Running Out

Not much time left     here     in the other Brooklin
overlooking    Herrick Bay
driven like an anchor into the town's center

it is as though all of the animals had come out of the woods
to speak     now     in that instant     when the season     flees
and leaves its shards in the middens

the black bear, the gray coyote, the broad-tailed hawk
who all summer have been so
assiduously hiding     appear

my neighbor     won't go out of her house alone
and when the full moon hangs low in the branches
and doesn't     annihilate the stars

there's nowhere to hide     from its cold pallor
all stands exposed     osmotic hunks     creatures who breathe
so when a man staggers red-faced and drunk up Naskeag
Road

in the direction of town and blunders into a woman's house
through     an unlocked door     looking for help
late one Sunday afternoon     he's done for

and the signs of damage are the skidmarks and the gold
Volkswagon beetle     a once souped-up job
fuming in the roadside bushes     and going farther
and farther into the woods every time the story is told. . .

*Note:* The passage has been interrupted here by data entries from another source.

theorem witness_tile_commands : ∀ x ∈ forVector, issuesB (tiled x.1 id) = true ∧ ((x.2 0).any fun w => commandB (tiled x.1 id) w) = true := by
  have h : forVector.all (fun x => issuesB (tiled x.1 id) && (x.2 0).any fun w => commandB (tiled x.1 id) w) = true := by decide +kernel
  exact fun x hx => by simpa using all_of _ _ h x hx

/-- The bench with weight-buffer entry 3 loaded for its address space. -/
def weighted (s : State) : State := { s with cores := s.cores.modify 0 fun c => { c with weights := [(3, ⟨0, false, 0, 1, [], []⟩)] } }

theorem witness_matrix_commands : ((matrixCommands 0 1 2 0)[0]?.any fun w => commandB (tiled [0, 1, 2] id) w) = true ∧
    ((matrixCommands 0 1 3 0)[1]?.any fun w => commandB (weighted (tiled [0, 1] id)) w) = true ∧
    ((matrixCommands 0 1 3 0)[2]?.any fun w => commandB (tiled [0, 1, 2, 4] id) w) = true ∧
    ((matrixCommands 0 1 2 0)[3]?.any fun w => commandB (tiled [5, 1, 2] id) w) = true := by decide +kernel

/-- Descriptors in s16 and up: addresses in ordinary windows, small counts; a step open on record 0x80000; a fabric context 9, encoder session 12. -/
def described (kinds : List Nat) (hi : Word) : State :=
  let s := tiled kinds fun g => { g with
    s := g.s ++ [(16, 0x80000), (17, 0), (18, 0x81000), (19, hi), (20, 0x82000), (21, 0), (22, 4), (24, 12)]
    step := some ⟨0x80000, 0, 0, false⟩ }
  { s with
    ectxs := s.ectxs ++ [(9, ⟨.fabric, 1, 0, 0, [], [], []⟩), (12, ⟨.encoder 0, 1, 0, 0, [], [], []⟩)]
    launches := s.launches.modify 4 fun L => { L with fabric := 9 }
    pkg := { s.pkg with sessions := [(0, ⟨[], 12, 0, true, 1, 0, 0⟩)] } }

theorem witness_copy_commands : ∀ w ∈ (copyCommands 2 16 24 0 3 1).take 6 ++ (copyCommands 2 16 24 0 3 1).drop 8, w.tiles.length ≤ 1 →
    issuesB (described [0] 0) = true ∧ (w.reads.any (who (described [0] 0)).grp.sbad.contains) = false ∧ TilesOk (described [0] 0) (who (described [0] 0)) w.tiles ∧
      w.ok (described [0] 0) (who (described [0] 0)) = true ∧ Roomy (described [0] 0) (w.ctx (described [0] 0) (who (described [0] 0))) := by
  have h : ((copyCommands 2 16 24 0 3 1).take 6 ++ (copyCommands 2 16 24 0 3 1).drop 8).all
      (fun w => decide (2 ≤ w.tiles.length) || commandB (described [0] 0) w) = true := by decide +kernel
  intro w hw hl
  have := all_of _ _ h w hw
  simp only [Bool.or_eq_true, decide_eq_true_eq] at this
  exact ⟨by decide +kernel, command _ _ (this.resolve_left (by omega))⟩

/-- KVAPP in both forms, RPUB. The count lies in s18. -/
def counted (kinds : List Nat) : State :=
  let s := described kinds 0
  { s with teams := s.teams.modify 0 fun T => { T with groups := T.groups.modify 0 fun g => { g with s := g.s.insert 18 4 } } }

theorem witness_kv_commands :
    ((copyCommands 2 16 24 0 3 1)[6]?.any fun w => commandB (counted [0, 0]) w) = true ∧ ((copyCommands 2 16 24 0 3 1)[7]?.any fun w => commandB (counted []) w) = true ∧
    ((copyCommands 2 16 24 0 3 1)[9]?.any fun w => commandB (counted [0, 3]) w) = true := by decide +kernel

/-- The high words of the first two descriptor addresses. -/
def farHigh (lo hi : Word) (kinds : List Nat) : State :=
  let s := described kinds hi
  { s with teams := s.teams.modify 0 fun T => { T with groups := T.groups.modify 0 fun g => { g with s := g.s.insert 17 lo } } }

theorem witness_far_commands :
    (issuesB (farHigh 0 4 [2, 2, 5]) && (farCommands 2 16 24 0 1 true 0 1)[0]?.any fun w => commandB (farHigh 0 4 [2, 2, 5]) w) = true ∧
    ((farCommands 2 16 24 0 1 true 0 1)[1]?.any fun w => commandB (farHigh 0 0x01000000 []) w && commandB (farHigh 0x01000000 0 []) w) = true ∧
    ((farCommands 2 16 24 0 1 true 0 1)[2]?.any fun w => commandB (farHigh 0 0x01800000 []) w) = true ∧
    ((farCommands 2 16 24 0 1 true 0 1).drop 3).all (fun w => commandB (described [] 0) w) = true := by decide +kernel

theorem witness_WBLD : let s := described [] 0
    (who s).grp.sbad.contains 16 = false ∧ (who s).grp.sbad.contains 17 = false ∧ ∃ x, s.ectxs.find? (who s).grp.cctx = some x ∧ x.full = false :=
  ⟨by decide +kernel, by decide +kernel, _, rfl, by decide +kernel⟩

theorem witness_stale : let s := tiled [1, 1] id
    Issues s (who s) ∧ Handled s (who s) ∧ ((tileCommands 0 1 5 false false false 0 0 0 0 3)[1]?.any fun w =>
      w.ok s (who s) && w.tiles.any (fun r => (s.tile? (who s) r.1).isNone) &&
        w.tiles.all fun r => r.2.all fun k => !s.kindWrong (who s) r.1 k) = true ∧
    ((copyCommands 2 16 24 5 3 1)[1]?.any fun w => w.ok s (who s) && w.tiles.any fun r => (s.tile? (who s) r.1).isNone) = true :=
  ⟨issues _ (by decide +kernel), handled _ (by decide +kernel), by decide +kernel, by decide +kernel⟩

/-- Groups 0 and 1 of a team braid on BRD 3; group 1 may wait in the knot, its matrix context is 11. -/
def braided (waiting : Bool) : State :=
  let s := tiled [0, 1, 2] fun g => { g with brd := 3 }
  let g1 : Group := { stocked (Group.fresh programLaunch 1 11 2 3) with brd := 3 }
  let e : ECmd := .mma 0 1 2 none none 0 0 [] [] 2
  let s := { s with ectxs := s.ectxs ++ [(11, ⟨.matrix 0 1, 1, 0, 0, [], [], []⟩)]
                    teams := s.teams.modify 0 fun T => { T with groups := T.groups ++
                      [(1, if waiting then g1.modSplit 0 fun e => { e with wait := .knot, st := .blocked } else g1)] } }
  if waiting then { s with cores := s.cores.modify 0 fun c => { c with knot := [⟨0, 1, 0, 3, false, 2, 0, false, e⟩] } } else s

theorem witness_braid_first : let s := braided false
    Issues s (who s) ∧ ((braidCommands 0 1 2 0)[0]?.any fun x => x.2.1.any fun w => commandB s w) = true ∧ (who s).brdOk = true ∧
      (s.core (who s).team.core).knot = [] ∧ 0 + 1 < (List.range 32).countP fun i => (who s).grp.brd.getLsbD i :=
  ⟨issues _ (by decide +kernel), by decide +kernel, by decide +kernel, rfl, by decide +kernel⟩
theorem witness_braid_last : let s := braided true
    Issues s (who s) ∧ ((braidCommands 0 1 2 0)[0]?.any fun x => x.2.1.any fun w => commandB s w && x.2.2.2 s (who s) == 2) = true ∧ (who s).brdOk = true ∧
      ∃ k H e, (s.core (who s).team.core).knot = [k] ∧ Agrees (who s) false 2 k ∧ ((List.range 32).countP fun i => (who s).grp.brd.getLsbD i) = 2 ∧
        k.grp < 32 ∧ (who s).gid < 32 ∧ (who s).team.groups.find? k.grp = some H ∧ H.splits.find? k.split = some e ∧ e.wait = .knot ∧
        e.st = .blocked ∧ H.mctx ≠ (who s).grp.mctx ∧ Roomy s H.mctx :=
  ⟨issues _ (by decide +kernel), by decide +kernel, by decide +kernel, _, _, _, rfl, by unfold Agrees; decide +kernel, by decide +kernel, by decide +kernel,
    by decide +kernel, rfl, rfl, rfl, rfl, by decide +kernel, roomy _ _ (by decide +kernel)⟩

/-! ### Futures -/

theorem witness_FutureTest : plain.ectxs.find? 1 = some ⟨.matrix 0 0, 1, 0, 0, [], [], []⟩ := rfl
theorem witness_BatchFuture : Issues full (who full) ∧ (∀ e : BitVec 2, ∃ x, full.ectxs.find?
    (if e = 0 then (who full).grp.mctx else if e = 1 then (who full).grp.cctx else (who full).grp.gctx) = some x) := by
  refine ⟨issues _ (by decide +kernel), fun e => ?_⟩
  split
  · exact ⟨_, rfl⟩
  · split <;> exact ⟨_, rfl⟩
theorem witness_FutureMoves : WordReady (who full) [2, 3] [] ∧ WordReady (who full) [] [2, 3] ∧ (Instr.qmov 1 2 0 0).wellFormed = true ∧
    (Instr.qmov 1 2 0 1).wellFormed = true ∧ (Instr.qmov 1 0 5 2).wellFormed = true :=
  ⟨wordReady _ _ _ (by decide +kernel), wordReady _ _ _ (by decide +kernel), by decide, by decide, by decide⟩

/-- A future of context 2 in q1: number n; the context's counter and failures. -/
def awaiting (ctx n counter : Nat) (failed : List FailRec) (pend : List EOp) : State :=
  let s := bench fun g => { stocked g with q := [(1, BitVec.ofNat 64 (ctx * 2 ^ 40 + n))] }
  { s with ectxs := s.ectxs.modify 2 fun x => { x with issued := n, counter := counter, failed := failed, pend := pend } }

theorem witness_WAITTL_none : let s := awaiting 0 5 0 [] []
    Issues s (who s) ∧ ((who s).grp.qreg 1).toNat / 2 ^ 40 = 0 ∧ (who s).grp.sBusy 4 = false :=
  ⟨issues _ (by decide +kernel), by decide +kernel, by decide +kernel⟩
theorem witness_WAITTL (c : Nat) (h : c = 4 ∨ c = 5) : let s := awaiting 2 6 c [] []
    Issues s (who s) ∧ ((who s).grp.qreg 1).toNat / 2 ^ 40 = 2 ∧ s.mayWait (who s).team 2 = true ∧
      s.futureDone 2 ((((who s).grp.qreg 1).toNat % 2 ^ 40 + 2 ^ 40 - 1) % 2 ^ 40) = (c == 5) ∧ ∃ x, s.ectxs.find? 2 = some x ∧ x.failed = [] := by
  rcases h with rfl | rfl <;>
    exact ⟨issues _ (by decide +kernel), by decide +kernel, by decide +kernel, by decide +kernel, _, rfl, rfl⟩
theorem witness_WAITTL_failed : let s := awaiting 2 6 6 [⟨3, .xlat, 0x1234, []⟩, ⟨5, .prot, 0, []⟩] []
    Issues s (who s) ∧ Handled s (who s) ∧ s.mayWait (who s).team 2 = true ∧ s.futureDone 2 6 = true ∧ (∀ n ∈ [3, 5], ((6 : Int) - n) % 2 ^ 40 < 2 ^ 39) :=
  ⟨issues _ (by decide +kernel), handled _ (by decide +kernel), by decide +kernel, by decide +kernel, by decide⟩
theorem witness_WAITTL_prot : let s := awaiting 77 6 6 [] []
    Issues s (who s) ∧ Handled s (who s) ∧ ((who s).grp.qreg 1).toNat / 2 ^ 40 ≠ 0 ∧ s.mayWait (who s).team 77 = false ∧
      77 ∉ [(who s).grp.mctx, (who s).grp.cctx, (who s).grp.gctx, s.fctxOf (who s).team] :=
  ⟨issues _ (by decide +kernel), handled _ (by decide +kernel), by decide +kernel, by decide +kernel, by decide +kernel⟩

/-- An operation of the bench's group. -/
def opOf (num : Nat) (cmd : ECmd) (running : Bool) : EOp :=
  ⟨num, cmd, 1, 0, 0, 0, 0, 0, running, 0, 0, 0, [], 0, [], false, [], none, none, none, none, none, false⟩

theorem witness_CANCEL : let s := awaiting 2 3 0 [] [opOf 1 (.cpy 0x80000 0x81000 16 [] false) true, opOf 2 (.cpy 0x80000 0x81000 16 [] false) false]
    Issues s (who s) ∧ 2 ∈ [(who s).grp.mctx, (who s).grp.cctx, (who s).grp.gctx, s.fctxOf (who s).team] ∧
      ∃ x, s.ectxs.find? 2 = some x ∧ (∀ o ∈ x.pend, o.pins = []) ∧ (x.pend.map EOp.num).Nodup :=
  ⟨issues _ (by decide +kernel), by decide +kernel, _, rfl, by decide +kernel, by decide +kernel⟩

and yesterday, at dusk, while the last shadows
were holding their ground against the spreading redness
I paused by Arthur Smith's, whose house stands

on the level after the steepest hill
in the world. And I said, "Hi Arthur,
how're ya doin'?" "Better today.

Gettin' better every day. By the time I reach a-hundred
I ought to be a man." And poked his fork
into some meat on the grill, shook his head and said:

"Not quite done yet. . ." Just beyond, the harbor
was packed with boats and cars lined up on the side
of the road. It could have been Singapore.